/-- An offer is kept elsewhere: the placement it meets is weighed and is no weaker (R95). -/
def CountTable.keeps (t : CountTable) (c : Commit) (o : Offer) : Bool :=
  (t.meets c o).any (fun p => t.weighs c.target p.loc && decide (o.strength ≤ p.strength))

/-- The foreign entries that stand after the vacate (R94). -/
def CountTable.foreignLeft (t : CountTable) (c : Commit) : List ForeignEntry :=
  t.foreign.filter (fun f => !c.vacates f.placement)

/-- The foreign offers that find no foreign entry, in order (R98). -/
def CountTable.newcomers (t : CountTable) (c : Commit) : List Offer :=
  c.offers.filter (fun o => decide (o.kind = .foreign) && decide (t.meets c o = none))

/-- Those of them the foreign list has room for: the first ones (R98). -/
def CountTable.admitted (t : CountTable) (c : Commit) : List Offer :=
  (t.newcomers c).take (Config.foreignListSize - (t.foreignLeft c).length)

/-- An offer is placed, as a new placement or moved in (R95, R98). -/
def CountTable.places (t : CountTable) (c : Commit) (o : Offer) : Bool :=
  match o.kind, t.meets c o with
  | .foreign, none => decide (o ∈ t.admitted c)
  | _, _ => !t.keeps c o

/-! ## Capacities -/

/-- A geometry RB accepts (R2). -/
def Geometry.InRange (g : Geometry) : Prop :=
  (1 ≤ g.bays ∧ g.bays ≤ 12) ∧ (1 ≤ g.levels ∧ g.levels ≤ 8) ∧ (600 ≤ g.width ∧ g.width ≤ 1200) ∧
  (1 ≤ g.items ∧ g.items ≤ 2048)

/-- Every setting is in its range (R163). -/
def Settings.InRange (t : Settings) : Prop :=
  t.floor ≤ 254 ∧ (1 ≤ t.bleed ∧ t.bleed ≤ 64) ∧ (10 ≤ t.tolerance ∧ t.tolerance ≤ 200) ∧
  (5 ≤ t.idleLimit ∧ t.idleLimit ≤ 120) ∧ t.attnMode ≤ 2 ∧ t.attnEnable ≤ 3 ∧ t.streaming ≤ 1 ∧
  t.readout ≤ 3

/-- The branches, scale and read count of a sighting are in their ranges (R70, R85). -/
def Sighting.InRange (x : Sighting) : Prop :=
  x.moment ≤ Config.branchMax ∧ x.front ≤ Config.branchMax ∧ x.back ≤ Config.branchMax ∧
  x.scale ≤ Config.scaleMax ∧ x.reads ≤ Config.count16Max

/-- The counts of last-sweep facts are in their ranges (R11, R66). -/
def SweepFacts.InRange (f : SweepFacts) : Prop :=
  f.accepted ≤ Config.count16Max ∧ f.dropped ≤ Config.count16Max ∧ f.acrossAisle ≤ Config.sightingTableSize

/-- The outcome counts of a sweep are in their ranges (R66). -/
def Outcomes.InRange (o : Outcomes) : Prop :=
  o.newPlacements ≤ Config.sightingTableSize ∧ o.movedIn ≤ Config.sightingTableSize ∧
  o.keptElsewhere ≤ Config.sightingTableSize ∧ o.foreign ≤ Config.sightingTableSize ∧
  o.foreignDropped ≤ Config.sightingTableSize ∧ o.heard ≤ Config.sightingTableSize

/-- The capacities and ranges of the controller's queues, tables and counters. -/
structure State.Capacities (s : State) : Prop where
  buffer : s.link.buffer.length ≤ Config.bufferSize
  refusals : s.link.refusals.length ≤ Config.refusalQueueSize ∧ s.link.refusalsLost ≤ Config.count8Max
  reports : s.link.reports.length ≤ Config.reportQueueSize ∧ s.link.reportsDropped ≤ Config.count8Max
  allowance : s.link.allowance ≤ 16
  settings : s.link.settings.InRange
  queue : s.port.queue.length ≤ Config.readQueueSize ∧ ∀ r ∈ s.port.queue, r.position ≤ 1350
  port : s.port.position ≤ 1350 ∧ s.port.drops ≤ Config.count16Max
  sightings : s.sweep.sightings.length ≤ Config.sightingTableSize ∧ ∀ x ∈ s.sweep.sightings, x.InRange
  record : s.sweep.record.facts.InRange ∧ s.sweep.record.outcomes.InRange ∧
    s.sweep.record.sighted ≤ Config.sightingTableSize ∧ s.sweep.record.number ≤ Config.count16Max
  idleTimer : ∀ n, s.sweep.idleTimer = some n → 5 ≤ n ∧ n ≤ 120
  inFlight : ∀ c, s.sweep.inFlight = some c →
    c.offers.length ≤ Config.sightingTableSize ∧ c.facts.InRange ∧ c.number ≤ Config.count16Max
  geometry : ∀ g, s.table.geometry = some g → g.InRange
  foreign : s.table.foreign.length ≤ Config.foreignListSize ∧ s.table.overflow ≤ Config.count8Max ∧
    ∀ f ∈ s.table.foreign, 1 ≤ f.sighted ∧ f.sighted ≤ Config.count8Max
  records : s.table.shelves.length = Config.shelfRecords ∧ s.table.loose.length = Config.looseRecords ∧
    ∀ r ∈ s.table.shelves ++ s.table.loose,
      r.sweepCount ≤ Config.count8Max ∧ r.lastSweep ≤ Config.count16Max ∧ r.facts.InRange
  cursor : s.table.cursor ≤ s.table.shelfCount
  sweepNumber : s.table.sweepNumber ≤ Config.count16Max
  jobs : s.order.jobs.length ≤ Config.shelfRecords ∧
    ∀ n, s.order.tolerance = some n → 10 ≤ n ∧ n ≤ 200
  monitor : s.monitor.counter ≤ Config.durationMax ∧ s.monitor.duration ≤ 15 ∧
    ∀ c, (s.monitor.conds.get c).threshold ≤ 255
  evidence : s.evidence.records.length ≤ Config.evidenceSize ∧ s.evidence.watermark ≤ 63 ∧
    (s.evidence.mode = .fill → s.evidence.stopped = false →
      s.evidence.records.length < Config.evidenceSize)
  buzzer : s.panel.waiting.length ≤ Config.buzzerListSize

####

▶ **WORK ITEM**
Working from the listing above, pick out every line that has "foreignListSize" and copy it.

▶ **YOUR SOLUTION**
  (t.newcomers c).take (Config.foreignListSize - (t.foreignLeft c).length)
  foreign : s.table.foreign.length ≤ Config.foreignListSize ∧ s.table.overflow ≤ Config.count8Max ∧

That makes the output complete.